The gang that originally hid the money sends a team of armed men to recover the loot before the place is leveled. Mike and Richard cross paths and realize they must work together to survive.

With only 90 minutes left before the demolition, the two unlikely allies navigate the maze-like corridors, fend off attackers, and make tough decisions in a brutal race against time to escape the building alive with or without the money.

Eventually Mike fights Deacon on the rooftop of the building and severely beats him, leaving him writhing on the ground and unable to move. He jumps in a vehicle driven by Ericson as the 90 minutes ran out;the building is detonated, leaving Deacon to die. Deacon's men also die in the climax.

Ericson uses his share of the money to pay for his daughter's medical treatment, while Mike finds a renewed sense of purpose and hope for the future.

==Cast==

- Dolph Lundgren as Richard Ericson
- Scott Adkins as Mike Wade
- Jim Chandler as Foreman
- Kim Delonghi as Kat
- Dave Halls as Vince
- Kevin Wayne as James
- Scott Hunter as Deacon Glass
- Luke Hawx as Inmate #2
- Billy Culbertson as Inmate / Busted Lip
- Leslie Sides as Mayor's Assistant
- Melanie Jeffcoat as Doctor
- Ida Lundgren as Emily Ericson
- Evan Elise Owens as Cop
- Justin B. Wooten as Duke
- Bill Billions as Walsh
- Evan Dane Taylor as Fighter
- Eric Gray as Lando
- Meagan Bown as News Reporter
- Robert Berlin as Damian Glass
- Vas Sanchez as George
- Alicia Roye as George's Wife
- Meg Deusner as Social Worker
- Nathan Harris as Construction Worker
- Ethan Melisano as MMA Fighter
- Samuel Puccio as MMA Coach
- A. Todd Baker as Mayor Lloyd Holmes
- Hassel Kromer as Construction Worker
- Edward Hall as Security Guard
- Bruce Cooper as Mayor's Security
- Kourtney Harper
- Derrick Goodman Jr. as Prisoner

==Production==
In early press junkets for the film, the film was to be set in a condominium with Lundgren playing "Shea", one of two rival gang leaders, and Adkins playing an ex-fighter working as a janitor who stumbles upon the cash.

==Release==
===Theatrical===
The film had a limited release in the United States on December 3, 2021.

===Home media===
It was released on Blu-ray and video on demand on December 28, 2021.

==Reception==
===Critical response===

Debopriyaa Dutta of Screen Rant gave the film a positive review and rated it 2.5 stars out of 5 stars.
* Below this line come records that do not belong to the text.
-- ==== Sys2Proof/Laws/State.lean ====
section
/-! SUPPORT. One lemma per updater and field of the state, all true by unfolding, so that no later proof unfolds a
record update; and the read-after-write laws of the accessors. -/

namespace Sys2Proof.Machine

variable (s : State)
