-- ==== Sys2Proof/Laws/MovesPort.lean ====
section
/-! SUPPORT. The parts that each operation on the state can move: the ports: accessors, shared operations, paths, attach and the port engine. -/

namespace Sys2Proof.Machine

theorem State.wr_moves (s : State) (k : Nat) (v : Int) : Moves [.od] s (State.wr s k v) := Moves.upd_od _ _ fun h => odPut_wf _ _ _ h

theorem State.wrB_moves (s : State) (k : Nat) (v : List Nat) : Moves [.blob] s (State.wrB s k v) :=
  Moves.upd_blob _ _ fun h => SMap.wf_put _ _ _ _ h

theorem State.iow_moves (s : State) (b : Nat) (off : Nat) (v : Int) : Moves [.io] s (State.iow s b off v) := by
  unfold State.iow
  with_reducible repeat' first
    | exact Moves.refl _ _
    | decide
    | apply Moves.after (Moves.upd_io _ _ (fun hw => SMap.wf_put _ _ _ _ hw))

theorem State.wP_moves (s : State) (i : Port) (e : Nat) (v : Int) : Moves [.od] s (State.wP s i e v) := by
  unfold State.wP
  with_reducible repeat' first
    | exact Moves.refl _ _
    | decide
    | apply Moves.after (State.wr_moves ..)

theorem State.wR_moves (s : State) (i : Rail) (e : Nat) (v : Int) : Moves [.od] s (State.wR s i e v) := by
  unfold State.wR
  with_reducible repeat' first
    | exact Moves.refl _ _
    | decide
    | apply Moves.after (State.wr_moves ..)

theorem State.wV_moves (s : State) (i : Conv) (e : Nat) (v : Int) : Moves [.od] s (State.wV s i e v) := by
  unfold State.wV
  with_reducible repeat' first
    | exact Moves.refl _ _
    | decide
    | apply Moves.after (State.wr_moves ..)

theorem State.wC_moves (s : State) (i : Cmp) (e : Nat) (v : Int) : Moves [.od] s (State.wC s i e v) := by
  unfold State.wC
  with_reducible repeat' first
    | exact Moves.refl _ _
    | decide
    | apply Moves.after (State.wr_moves ..)

theorem State.wF_moves (s : State) (i : Feed) (e : Nat) (v : Int) : Moves [.od] s (State.wF s i e v) := by
  unfold State.wF
  with_reducible repeat' first
    | exact Moves.refl _ _
    | decide
    | apply Moves.after (State.wr_moves ..)

theorem State.wS_moves (s : State) (i : Slot) (e : Nat) (v : Int) : Moves [.od] s (State.wS s i e v) := by
  unfold State.wS
  with_reducible repeat' first
    | exact Moves.refl _ _
    | decide
    | apply Moves.after (State.wr_moves ..)

theorem State.wM_moves (s : State) (i : Chan) (e : Nat) (v : Int) : Moves [.od] s (State.wM s i e v) := by
  unfold State.wM
  with_reducible repeat' first
    | exact Moves.refl _ _
    | decide
    | apply Moves.after (State.wr_moves ..)

theorem State.wW_moves (s : State) (i : Bus) (e : Nat) (v : Int) : Moves [.od] s (State.wW s i e v) := by
  unfold State.wW
  with_reducible repeat' first
    | exact Moves.refl _ _
    | decide
    | apply Moves.after (State.wr_moves ..)

theorem State.wT_moves (s : State) (i : Ctr) (e : Nat) (v : Int) : Moves [.od] s (State.wT s i e v) := by
  unfold State.wT
  with_reducible repeat' first
    | exact Moves.refl _ _
    | decide
    | apply Moves.after (State.wr_moves ..)

theorem State.wU_moves (s : State) (i : Tbc) (e : Nat) (v : Int) : Moves [.od] s (State.wU s i e v) := by
  unfold State.wU
  with_reducible repeat' first
    | exact Moves.refl _ _
    | decide
    | apply Moves.after (State.wr_moves ..)

theorem State.wX_moves (s : State) (i : Tg) (e : Nat) (v : Int) : Moves [.od] s (State.wX s i e v) := by
  unfold State.wX
  with_reducible repeat' first
    | exact Moves.refl _ _
    | decide
    | apply Moves.after (State.wr_moves ..)

theorem State.setCmp_moves (s : State) (i : Cmp) (x : CmpHw) : Moves [.cmps] s (State.setCmp s i x) := by
  unfold State.setCmp
  with_reducible repeat' first
    | exact Moves.refl _ _
    | decide
    | apply Moves.after (Moves.upd_cmps ..)

theorem State.setPath_moves (s : State) (i : Port) (x : PathHw) : Moves [.paths] s (State.setPath s i x) := by
  unfold State.setPath
  with_reducible repeat' first
    | exact Moves.refl _ _
    | decide
    | apply Moves.after (Moves.upd_paths ..)

theorem State.setFeed_moves (s : State) (i : Feed) (x : FeedHw) : Moves [.feeds] s (State.setFeed s i x) := by
  unfold State.setFeed
  with_reducible repeat' first
    | exact Moves.refl _ _
    | decide
    | apply Moves.after (Moves.upd_feeds ..)

theorem State.setSlot_moves (s : State) (i : Slot) (x : SlotHw) : Moves [.slots] s (State.setSlot s i x) := by
  unfold State.setSlot
  with_reducible repeat' first
    | exact Moves.refl _ _
    | decide
    | apply Moves.after (Moves.upd_slots ..)

theorem State.setLport_moves (s : State) (i : Port) (x : LedgerPort) : Moves [.ledgerPorts] s (State.setLport s i x) := by
  unfold State.setLport
  with_reducible repeat' first
    | exact Moves.refl _ _
    | decide
    | apply Moves.after (Moves.upd_ledgerPorts ..)

theorem State.setPort_moves (s : State) (i : Port) (x : PortHw) : Moves [.ports] s (State.setPort s i x) := by
  unfold State.setPort
  with_reducible repeat' first
    | exact Moves.refl _ _
    | decide
    | apply Moves.after (Moves.upd_ports ..)

theorem State.setConv_moves (s : State) (i : Conv) (x : ConvHw) : Moves [.convs] s (State.setConv s i x) := by
  unfold State.setConv
  with_reducible repeat' first
    | exact Moves.refl _ _
    | decide
    | apply Moves.after (Moves.upd_convs ..)

theorem State.setMet_moves (s : State) (i : Fin 100) (x : MetHw) : Moves [.mets] s (State.setMet s i x) := by
  unfold State.setMet
  with_reducible repeat' first
    | exact Moves.refl _ _
    | decide
    | apply Moves.after (Moves.upd_mets ..)

theorem State.setRail_moves (s : State) (i : Rail) (x : RailHw) : Moves [.rails] s (State.setRail s i x) := by
  unfold State.setRail
  with_reducible repeat' first
    | exact Moves.refl _ _
    | decide
    | apply Moves.after (Moves.upd_rails ..)

theorem State.setTile_moves (s : State) (i : Tile) (x : TileHw) : Moves [.tiles] s (State.setTile s i x) := by
  unfold State.setTile
  with_reducible repeat' first
    | exact Moves.refl _ _
    | decide
    | apply Moves.after (Moves.upd_tiles ..)

theorem State.setCt_moves (s : State) (i : Ctr) (x : CtHw) : Moves [.cts] s (State.setCt s i x) := by
  unfold State.setCt
  with_reducible repeat' first
    | exact Moves.refl _ _
    | decide
    | apply Moves.after (Moves.upd_cts ..)

theorem State.setTbc_moves (s : State) (i : Tbc) (x : TbcHw) : Moves [.tbcs] s (State.setTbc s i x) := by
  unfold State.setTbc
  with_reducible repeat' first
    | exact Moves.refl _ _
    | decide
    | apply Moves.after (Moves.upd_tbcs ..)

theorem State.setCore_moves (s : State) (i : CoreId) (x : CoreHw) (h : (s.core i).memoriesOk = true → x.memoriesOk = true) :
    Moves [.cores] s (State.setCore s i x) := Moves.upd_core _ _ _ h

theorem State.setMbox_moves (s : State) (i : Eng) (x : MboxHw) : Moves [.mboxes] s (State.setMbox s i x) := by
  unfold State.setMbox
  with_reducible repeat' first
    | exact Moves.refl _ _
    | decide
    | apply Moves.after (Moves.upd_mboxes ..)
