-- ==== Sys2Proof/Laws/MovesUnits.lean ====
section
/-! SUPPORT. The parts that each operation on the state can move: the ledger, feeds, metering, converters, rails and comparators. -/

namespace Sys2Proof.Machine

theorem State.strobe_moves (s : State) (t : Nat) : Moves [.od, .ledger, .tiles] s (State.strobe s t) := by
  unfold State.strobe
  extract_lets a1 a2
  have h1 : Moves [.od, .ledger, .tiles] s a1 := by
    unfold a1
    repeat' first
      | with_reducible exact Moves.refl _ _
      | decide
      | with_reducible apply Moves.after (State.setTile_moves ..)
      | with_reducible apply Moves.after (State.count_moves ..)
      | with_reducible apply Moves.foldl
      | intro _ _
  try clear_value a1
  try clear_value a2
  with_reducible repeat' first
    | assumption
    | decide
    | apply Moves.ite
    | apply Moves.after (Moves.upd_ledger ..)

theorem State.stopRestore_moves (s : State) : Moves [.od, .ledger] s (State.stopRestore s) := by
  unfold State.stopRestore
  extract_lets a1 a2
  have h1 : Moves [.od, .ledger] s a1 := by
    unfold a1
    with_reducible repeat' first
      | exact Moves.refl _ _
      | decide
      | apply Moves.after (State.ledgerFlag_moves ..)
  try clear_value a1
  try clear_value a2
  with_reducible repeat' first
    | assumption
    | decide
    | apply Moves.after (Moves.upd_ledger ..)

theorem State.trigger_moves (s : State) (t : Nat) : Moves [.od, .ledger, .tiles] s (State.trigger s t) := by
  unfold State.trigger
  extract_lets a1 a2 a3
  have h1 : Moves [.od, .ledger, .tiles] s a1 := by
    unfold a1
    with_reducible repeat' first
      | exact Moves.refl _ _
      | decide
      | apply Moves.after (State.stopRestore_moves ..)
  try clear_value a1
  have h2 : Moves [.od, .ledger, .tiles] s a2 := by
    unfold a2
    with_reducible repeat' first
      | assumption
      | decide
      | apply Moves.ite
      | apply Moves.after (State.strobe_moves ..)
  try clear_value a2
  try clear_value a3
  with_reducible repeat' first
    | assumption
    | decide
    | apply Moves.after (Moves.upd_ledger ..)

theorem State.writeShadow_moves (s : State) (n : Slot) (c : SlotCopy) : Moves [.od] s (State.writeShadow s n c) := by
  unfold State.writeShadow
  extract_lets a1
  have h1 : Moves [.od] s a1 := by
    unfold a1
    with_reducible repeat' first
      | exact Moves.refl _ _
      | decide
      | apply Moves.after (State.wS_moves ..)
  try clear_value a1
  repeat' first
    | with_reducible exact Moves.refl _ _
    | with_reducible assumption
    | decide
    | with_reducible apply Moves.after (State.wS_moves ..)
    | with_reducible apply Moves.foldl
    | intro _ _

theorem State.applyLedgerEntries_moves (s : State) : Moves [.od, .odNew] s (State.applyLedgerEntries s) := by
  unfold State.applyLedgerEntries
  with_reducible repeat' first
    | exact Moves.refl _ _
    | decide
    | apply Moves.after (State.applyKeys_moves ..)

theorem State.recompute_moves (s : State) : Moves [.od, .odNew, .slots] s (State.recompute s) := by
  unfold State.recompute
  extract_lets a1
  have h1 : Moves [.od, .odNew, .slots] s a1 := by
    unfold a1
    with_reducible repeat' first
      | exact Moves.refl _ _
      | decide
      | apply Moves.after (State.applyLedgerEntries_moves ..)
  try clear_value a1
  repeat' first
    | with_reducible exact Moves.refl _ _
    | with_reducible assumption
    | decide
    | with_reducible apply Moves.ite
    | with_reducible apply Moves.after (State.setSlot_moves ..)
    | with_reducible apply Moves.after (State.writeShadow_moves ..)
    | with_reducible apply Moves.foldl
    | intro _ _
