-- ==== Sys2Proof/Laws/MovesSystem.lean ====
section
/-! SUPPORT. The parts that each operation on the state can move: the recorder, timers, OTP, engines, two-wire buses, resets, boot and power. -/

namespace Sys2Proof.Machine

theorem reset_cores : ((List.finRange 18).all fun c => (State.reset.core c).memoriesOk) = true := by decide +kernel

theorem State.sampleAll_moves (s : State) : Moves [.recorder] s (State.sampleAll s) := by
  unfold State.sampleAll
  extract_lets a1 a2 a3
  try clear_value a1
  try clear_value a2
  try clear_value a3
  with_reducible repeat' first
    | exact Moves.refl _ _
    | decide
    | apply Moves.after (Moves.upd_recorder ..)

theorem State.clearImage_moves (s : State) : Moves [.od, .recorder] s (State.clearImage s) := by
  unfold State.clearImage
  extract_lets a1 a2
  have h1 : Moves [.od, .recorder] s a1 := by
    unfold a1
    with_reducible repeat' first
      | exact Moves.refl _ _
      | decide
      | apply Moves.after (State.wr_moves ..)
  try clear_value a1
  try clear_value a2
  with_reducible repeat' first
    | assumption
    | decide
    | apply Moves.after (Moves.upd_recorder ..)

theorem State.useLeaf_moves (s : State) : Moves [.nv] s (State.useLeaf s) := by
  unfold State.useLeaf
  with_reducible repeat' first
    | exact Moves.refl _ _
    | decide
    | apply Moves.after (State.nvPut_moves ..)

theorem State.beginFlush_moves (s : State) (c : Nat) : Moves [.recorder, .nv] s (State.beginFlush s c) := by
  unfold State.beginFlush
  extract_lets a1 a2 a3
  try clear_value a1
  have h2 : Moves [.recorder, .nv] s a2 := by
    unfold a2
    with_reducible repeat' first
      | exact Moves.refl _ _
      | decide
      | apply Moves.after (State.nvPut_moves ..)
  try clear_value a2
  try clear_value a3
  with_reducible repeat' first
    | assumption
    | decide
    | apply Moves.after (Moves.upd_recorder ..)

theorem State.startFlush_moves (s : State) : Moves [.recorder, .nv] s (State.startFlush s) := by
  unfold State.startFlush
  repeat' first
    | with_reducible exact Moves.refl _ _
    | ((with_reducible intro _ _); decide +revert)
    | with_reducible apply Moves.ite
    | with_reducible apply Moves.after (State.beginFlush_moves ..)
    | split

theorem State.saveSeconds_moves (s : State) : Moves [.nv] s (State.saveSeconds s) := by
  unfold State.saveSeconds
  with_reducible repeat' first
    | exact Moves.refl _ _
    | decide
    | apply Moves.after (State.nvPut_moves ..)

theorem execRecCmdFlush_moves (r0 : State) (s : State) : Moves [.pins, .recorder, .answer] s (stateOf r0 (execRecCmdFlush s)) := by
  unfold execRecCmdFlush
  refine Moves.after (settle_moves _) (by decide) ?_
  with_reducible repeat' first
    | exact Moves.refl _ _
    | decide
    | apply Moves.after (State.flushCause_moves ..)
    | apply Moves.after (State.reply_moves ..)

theorem State.recClear_moves (s : State) : Moves [.od, .recorder] s (State.recClear s) := by
  unfold State.recClear
  extract_lets a1 a2 a3
  try clear_value a1
  have h2 : Moves [.od, .recorder] s a2 := by
    unfold a2
    with_reducible repeat' first
      | exact Moves.refl _ _
      | decide
      | apply Moves.after (State.flushCause_moves ..)
  try clear_value a2
  try clear_value a3
  repeat' first
    | with_reducible exact Moves.refl _ _
    | with_reducible assumption
    | decide
    | with_reducible apply Moves.ite
    | with_reducible apply Moves.after (State.clearImage_moves ..)
    | split
    | with_reducible apply Moves.after (Moves.upd_recorder ..)

theorem execRecClearImage_moves (r0 : State) (s : State) : Moves [.od, .pins, .recorder, .answer] s (stateOf r0 (execRecClearImage s)) := by
  unfold execRecClearImage
  refine Moves.after (settle_moves _) (by decide) ?_
  with_reducible repeat' first
    | exact Moves.refl _ _
    | decide
    | apply Moves.after (State.reply_moves ..)
    | apply Moves.after (State.recClear_moves ..)

theorem State.wallErase_moves (s : State) : Moves [.od, .recorder, .answer] s (State.wallErase s) := by
  unfold State.wallErase
  extract_lets a1 a2 a3 a4
  try clear_value a1
  try clear_value a2
  try clear_value a3
  have h4 : Moves [.od, .recorder, .answer] s a4 := by
    unfold a4
    with_reducible repeat' first
      | exact Moves.refl _ _
      | decide
      | apply Moves.after (Moves.upd_recorder ..)
  try clear_value a4
  with_reducible repeat' first
    | exact Moves.refl _ _
    | assumption
    | decide
    | apply Moves.ite
    | apply Moves.after (State.wr_moves ..)
    | apply Moves.after (State.reply_moves ..)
She wrote, "Sporting skilled choreographed action sequences, Castle Falls offers a mildly satisfying viewing experience despite a weak and muddled storyline". Jacob Walker of Starburst rated the film 3 out of 5 rating and praised the film's thrills, decent action and the chemistry of Lundgren and Adkins: "Once the action kicks off in the last third of the film, however, it’s loads of fun. Adkins delivers his modern blend of taekwondo kicks and MMA techniques with gusto, and the gunfights and battles are relentless until the end. Lundgren and Adkins work really well together, Dolph’s world-weariness complimenting Scott’s energy and determinism. You will be cheering this bromance on until the credits roll, they just needed to be on-screen together a little earlier".

Phil Hoad of The Guardian gave the film a rating of 3 out of 5 and wrote, "Dolph Lundgren and Scott Adkins make a fine odd couple in this meatily satisfying action film - once it gets moving".